Though Twitter co-founder Biz Stone had hinted at such an initiative earlier this year, he fleshed out the concept this week at an industry event in London, where he said a pay-for package will offer verified streams and analytics.
“This takes advantage of some of the commercial use of Twitter we’ve seen from businesses like airlines and big box stores,” Stone said (via the Guardian). “We want to present to them a layer of features that allows them to become better at Twitter, show them some of the analytics.”
Twitter is also looking to add the ability to geo-tag individual tweets and is developing tools to recognize which users have higher reputations than others, Stone added. The company also wants to make a bigger push onto the mobile platform.
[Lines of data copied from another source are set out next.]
-- ==== Sys2Proof/Machine/Vint.lean ====
section
/-! DEFINITION. Elementwise vector arithmetic: the frame of a unary and a binary elementwise instruction
(R130, R131), the integer and logical forms (R136), the floating forms (R137), the unary forms (R138) and
the compares (R139). -/

namespace Sys2Proof.Machine

/-- R38: VSTART at or beyond VL, whatever the width. -/
def State.idle (s : State) : Bool := decide (s.ctx.vln ≤ s.ctx.vsn)

/-- A unary elementwise instruction: `ok` accepts the source tag, `res` gives the result tag. -/
def vunary (d a : BitVec 6) (pr : BitVec 3) (ok : BitVec 5 → Bool) (op : BitVec 5 → Nat → Nat × Fx)
    (s : State) : Out :=
  finish s (do
    if s.idle then return s.setVs 0
    let (ea, s1) ← s.takeV a
    let t := ea.tag
    let w := tagWidth t
    if s.nothing w then return s.setVs 0
    needTag (ok t) 0 t
    elementwise s s1 d pr t w (fun i => op t (elem w ea.data i)))

/-- A binary elementwise instruction whose sources carry one tag, or whose vb satisfies `okb` (R131). -/
def vbinary (d a b : BitVec 6) (pr : BitVec 3) (ok : BitVec 5 → Bool) (okb : BitVec 5 → BitVec 5 → Bool)
    (op : BitVec 5 → Nat → Nat → Nat × Fx) (s : State) : Out :=
  finish s (do
    if s.idle then return s.setVs 0
    let (ea, s1) ← s.takeV a
    let (eb, s2) ← s1.takeV b
    let t := ea.tag
    let w := tagWidth t
    if s.nothing w then return s.setVs 0
    needTag (ok t) 0 t
    needTag (okb t eb.tag) 1 eb.tag
    elementwise s s2 d pr t w (fun i => op t (elem w ea.data i) (elem w eb.data i)))

/-- The two vector sources carry the same tag (R131). -/
def sameTag (t u : BitVec 5) : Bool := t == u

/-- An integer form on the values of its elements, wrapped to the width (R74, R136). -/
def vintOp (f : Int → Int → Int) (t : BitVec 5) (x y : Nat) : Nat × Fx :=
  let w := tagWidth t
  (intCode w (f (intValue (tagSigned t) w x) (intValue (tagSigned t) w y)), .none)

/-- A choice between two elements read as signed or unsigned, whatever the tag. -/
def vpick (signed max : Bool) (t : BitVec 5) (x y : Nat) : Nat × Fx :=
  let w := tagWidth t
  let less := decide (intValue signed w x < intValue signed w y)
  (if less != max then x else y, .none)

def vint (d a b : BitVec 6) (pr : BitVec 3) (op : BitVec 5 → Nat → Nat → Nat × Fx) (s : State) : Out :=
  vbinary d a b pr isInt sameTag op s

def execVadd (d a b : BitVec 6) (pr : BitVec 3) (s : State) : Out := vint d a b pr (vintOp (fun x y => x + y)) s
def execVsub (d a b : BitVec 6) (pr : BitVec 3) (s : State) : Out := vint d a b pr (vintOp (fun x y => x - y)) s
def execVmul (d a b : BitVec 6) (pr : BitVec 3) (s : State) : Out := vint d a b pr (vintOp (fun x y => x * y)) s
def execVmulh (d a b : BitVec 6) (pr : BitVec 3) (s : State) : Out :=
  vint d a b pr (fun t x y => vintOp (fun p q => p * q / 2 ^ tagWidth t) t x y) s
def execVmin (d a b : BitVec 6) (pr : BitVec 3) (s : State) : Out := vint d a b pr (vpick true false) s
def execVmax (d a b : BitVec 6) (pr : BitVec 3) (s : State) : Out := vint d a b pr (vpick true true) s
def execVminn (d a b : BitVec 6) (pr : BitVec 3) (s : State) : Out := vint d a b pr (vpick false false) s
def execVmaxn (d a b : BitVec 6) (pr : BitVec 3) (s : State) : Out := vint d a b pr (vpick false true) s

/-- The tags of the logical forms: every tag but RAW and the reserved codes (R136). DEDUCED, log 14. -/
def logicalTag (t : BitVec 5) : Bool := decide (t ≠ tRAW) && !tagReserved t

def vlogic (d a b : BitVec 6) (pr : BitVec 3) (f : Nat → Nat → Nat) (s : State) : Out :=
  vbinary d a b pr logicalTag sameTag (fun _ x y => (f x y, .none)) s

def execVand (d a b : BitVec 6) (pr : BitVec 3) (s : State) : Out := vlogic d a b pr (fun x y => x &&& y) s
def execVor (d a b : BitVec 6) (pr : BitVec 3) (s : State) : Out := vlogic d a b pr (fun x y => x ||| y) s
def execVxor (d a b : BitVec 6) (pr : BitVec 3) (s : State) : Out := vlogic d a b pr (fun x y => x ^^^ y) s
def execVandn (d a b : BitVec 6) (pr : BitVec 3) (s : State) : Out :=
  vlogic d a b pr (fun x y => x ^^^ (x &&& y)) s

/-- The shifts (R136): vb carries any integer tag of the same width, and the amount is taken modulo w. -/
def vshift (d a b : BitVec 6) (pr : BitVec 3) (f : Nat → Nat → Nat → Nat) (s : State) : Out :=
  vbinary d a b pr isInt (fun t u => isInt u && decide (tagWidth t = tagWidth u))
    (fun t x y => (f (tagWidth t) x (y % tagWidth t), .none)) s

def execVsll (d a b : BitVec 6) (pr : BitVec 3) (s : State) : Out :=
  vshift d a b pr (fun w x k => x * 2 ^ k % 2 ^ w) s
def execVsrl (d a b : BitVec 6) (pr : BitVec 3) (s : State) : Out := vshift d a b pr (fun _ x k => x / 2 ^ k) s
def execVsra (d a b : BitVec 6) (pr : BitVec 3) (s : State) : Out :=
  vshift d a b pr (fun w x k => intCode w (intValue true w x / 2 ^ k)) s
def execVrol (d a b : BitVec 6) (pr : BitVec 3) (s : State) : Out :=
  vshift d a b pr (fun w x k => x * 2 ^ k % 2 ^ w + x / 2 ^ (w - k)) s

/-! ### Floating forms (R137) -/

/-- The tags of VFLTA: the IEEE tags of R76, and with RAT = 1 the slash tags. -/
def State.floatTag (s : State) (t : BitVec 5) : Bool := isIeee t || (s.ctx.rat && isSlash t)

def vflt (d a b : BitVec 6) (pr : BitVec 3) (op : BitVec 5 → Nat → Nat → Nat × Fx) (s : State) : Out :=
  vbinary d a b pr s.floatTag sameTag op s

def execVfadd (d a b : BitVec 6) (pr : BitVec 3) (s : State) : Out :=
  vflt d a b pr (fun t x y => fpArith .add t x y s.ctx.rm) s
def execVfsub (d a b : BitVec 6) (pr : BitVec 3) (s : State) : Out :=
  vflt d a b pr (fun t x y => fpArith .sub t x y s.ctx.rm) s
def execVfmul (d a b : BitVec 6) (pr : BitVec 3) (s : State) : Out :=
  vflt d a b pr (fun t x y => fpArith .mul t x y s.ctx.rm) s
def execVfmin (d a b : BitVec 6) (pr : BitVec 3) (s : State) : Out := vflt d a b pr (fpMinMax false) s
def execVfmax (d a b : BitVec 6) (pr : BitVec 3) (s : State) : Out := vflt d a b pr (fpMinMax true) s
def execVfdiv (d a b : BitVec 6) (pr : BitVec 3) (s : State) : Out :=
  vflt d a b pr (fun t x y => fpArith .div t x y s.ctx.rm) s

/-- The fused forms also read vd, whose tag must be that of va (R137). -/
def vfused (negp : Bool) (d a b : BitVec 6) (pr : BitVec 3) (s : State) : Out :=
  finish s (do
    if s.idle then return s.setVs 0
    let (ea, s1) ← s.takeV a
    let (eb, s2) ← s1.takeV b
    let (ed, s3) ← s2.takeV d
    let t := ea.tag
    let w := tagWidth t
    if s.nothing w then return s.setVs 0
    needTag (s.floatTag t) 0 t
    needTag (t == eb.tag) 1 eb.tag
    needTag (t == ed.tag) 2 ed.tag
    elementwise s s3 d pr t w (fun i =>
      fpFused negp t (elem w ea.data i) (elem w eb.data i) (elem w ed.data i) s.ctx.rm))

def execVfmacc (d a b : BitVec 6) (pr : BitVec 3) (s : State) : Out := vfused false d a b pr s
def execVfnmacc (d a b : BitVec 6) (pr : BitVec 3) (s : State) : Out := vfused true d a b pr s

/-! ### Unary forms (R138) -/

def execVfsqrt (d a : BitVec 6) (pr : BitVec 3) (s : State) : Out :=
  vunary d a pr s.floatTag (fun t x => fpSqrt t x s.ctx.rm) s

/-- The tags of `vfabs` and `vfneg`. -/
def absTag (t : BitVec 5) : Bool := isIeee t || isFp8 t || isSlash t

/-- The sign bit of an element of width w. -/
def signBitOf (w x : Nat) : Nat := x / 2 ^ (w - 1) % 2

def execVfabs (d a : BitVec 6) (pr : BitVec 3) (s : State) : Out :=
  vunary d a pr absTag (fun t x => (x % 2 ^ (tagWidth t - 1), .none)) s

/-- The sign inverted; a slash zero or NaR keeps S = 0. -/
def execVfneg (d a : BitVec 6) (pr : BitVec 3) (s : State) : Out :=
  vunary d a pr absTag (fun t x =>
    let w := tagWidth t
    let m := x % 2 ^ (w - 1)
    let stay := isSlash t && (match (slashDecode (t = tSL64) x).1 with
      | .nar => true
      | .fin _ n _ => n == 0
      | _ => false)
    (if stay then m else m + (1 - signBitOf w x) * 2 ^ (w - 1), .none)) s

def execVabs (d a : BitVec 6) (pr : BitVec 3) (s : State) : Out :=
  vunary d a pr isInt (fun t x =>
    let w := tagWidth t
    let v := intValue (tagSigned t) w x
    (intCode w (if v < 0 then -v else v), .none)) s
def execVneg (d a : BitVec 6) (pr : BitVec 3) (s : State) : Out :=
  vunary d a pr isInt (fun t x => (intCode (tagWidth t) (-(x : Int)), .none)) s
def execVnot (d a : BitVec 6) (pr : BitVec 3) (s : State) : Out :=
  vunary d a pr (fun t => isInt t || t == tBIT) (fun t x => (2 ^ tagWidth t - 1 - x, .none)) s
def execVclz (d a : BitVec 6) (pr : BitVec 3) (s : State) : Out :=
  vunary d a pr isInt (fun t x => (clzNat (tagWidth t) x, .none)) s
def execVpopc (d a : BitVec 6) (pr : BitVec 3) (s : State) : Out :=
  vunary d a pr isInt (fun t x => (popAux (tagWidth t) x, .none)) s

/-! ### Compares (R139) -/

/-- What a run of compares leaves: the predicate, the flags, and the stopping element. -/
def cmpLoop (active : Nat → Bool) (op : Nat → Bool × Fx) (en : BitVec 6) :
    Nat → Nat → Pred → Fx → Pred × Fx × Option (Nat × BitVec 6)
  | 0, _, p, fx => (p, fx, none)
  | fuel + 1, i, p, fx =>
    if active i then
      let (r, f) := op i
      if f.flags &&& en ≠ 0 then (p, fx, some (i, f.flags))
      else
        let p := if r then p ||| (1#1024 <<< i) else p &&& ~~~(1#1024 <<< i)
        cmpLoop active op en fuel (i + 1) p (fx.and f)
    else cmpLoop active op en fuel (i + 1) p fx

/-- A compare: bit i of p[d] for every processed i; the other bits keep their value. -/
def vcompare (d : BitVec 3) (a b : BitVec 6) (pr : BitVec 3) (ok : BitVec 5 → Bool)
    (op : BitVec 5 → Nat → Nat → Bool × Fx) (s : State) : Out :=
  finish s (do
    if s.idle then return s.setVs 0
    let (ea, s1) ← s.takeV a
    let (eb, s2) ← s1.takeV b
    let t := ea.tag
    let w := tagWidth t
    if s.nothing w then return s.setVs 0
    needTag (ok t) 0 t
    needTag (t == eb.tag) 1 eb.tag
    let i := s.ctx.vsn
    let (p, fx, stop) := cmpLoop (s.active pr) (fun i => op t (elem w ea.data i) (elem w eb.data i))
      s.ctx.enables (s.ctx.upTo (s.count w) - i) i (s.pr d) .none
    match stop with
    | none => .ok (((s2.setPr d p).record fx).setVs 0)
    | some (k, fl) => .error (.late (((s.setPr d p).record fx).setVs k) cArith (fl.zeroExtend 64)))

/-- The tags of the equality compares: integer, IEEE, E4M3, E5M2 and slash. -/
def eqTag (t : BitVec 5) : Bool := isInt t || isIeee t || isFp8 t || isSlash t
def orderTag (t : BitVec 5) : Bool := isIeee t || isFp8 t || isSlash t

/-- Equality: integers compare as bits, the others by value. -/
def vequal (t : BitVec 5) (x y : Nat) : Bool × Fx := if isInt t then (x == y, .none) else fpCompare .eq t x y

def execVceq (d : BitVec 3) (a b : BitVec 6) (pr : BitVec 3) (s : State) : Out := vcompare d a b pr eqTag vequal s
def execVcne (d : BitVec 3) (a b : BitVec 6) (pr : BitVec 3) (s : State) : Out :=
  vcompare d a b pr eqTag (fun t x y => let (r, f) := vequal t x y; (!r, f)) s

/-- An integer order, read as signed or unsigned whatever the tag. -/
def vorder (signed le : Bool) (t : BitVec 5) (x y : Nat) : Bool × Fx :=
  let p := intValue signed (tagWidth t) x
  let q := intValue signed (tagWidth t) y
  (if le then decide (p ≤ q) else decide (p < q), .none)

def execVclt (d : BitVec 3) (a b : BitVec 6) (pr : BitVec 3) (s : State) : Out :=
  vcompare d a b pr isInt (vorder true false) s
def execVcle (d : BitVec 3) (a b : BitVec 6) (pr : BitVec 3) (s : State) : Out :=
  vcompare d a b pr isInt (vorder true true) s
def execVcltn (d : BitVec 3) (a b : BitVec 6) (pr : BitVec 3) (s : State) : Out :=
  vcompare d a b pr isInt (vorder false false) s
def execVclen (d : BitVec 3) (a b : BitVec 6) (pr : BitVec 3) (s : State) : Out :=
  vcompare d a b pr isInt (vorder false true) s
def execVcflt (d : BitVec 3) (a b : BitVec 6) (pr : BitVec 3) (s : State) : Out :=
  vcompare d a b pr orderTag (fpCompare .lt) s
def execVcfle (d : BitVec 3) (a b : BitVec 6) (pr : BitVec 3) (s : State) : Out :=
  vcompare d a b pr orderTag (fpCompare .le) s

end Sys2Proof.Machine
end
There already are a number of offerings – some free, some commercial – that quantify the impact of a user’s reputation already. Most recently PR-firm Edelman announced a new tool that measures an individual’s importance on Twitter using metrics that go beyond just a tally of followers.
Airfare Tweets
ITA Software, a provider of software applications for the travel industry, and FareCompare.com, an independent airfare comparison shopping site, already are using Twitter in such a news broadcast manner. The duo just announced that they have signed on 15,000 Tweeters to follow FareCompare’s When-to-Fly Real-Time Airfare Alerts since it launched in July. Consumers track the fares by the Twitter handle of their preferred airport, such as @flyfromATL and @flyfromDFW.
FareCompare tweets more than 2,500 price-drop messages each day across its 170 Twitter departure-city accounts.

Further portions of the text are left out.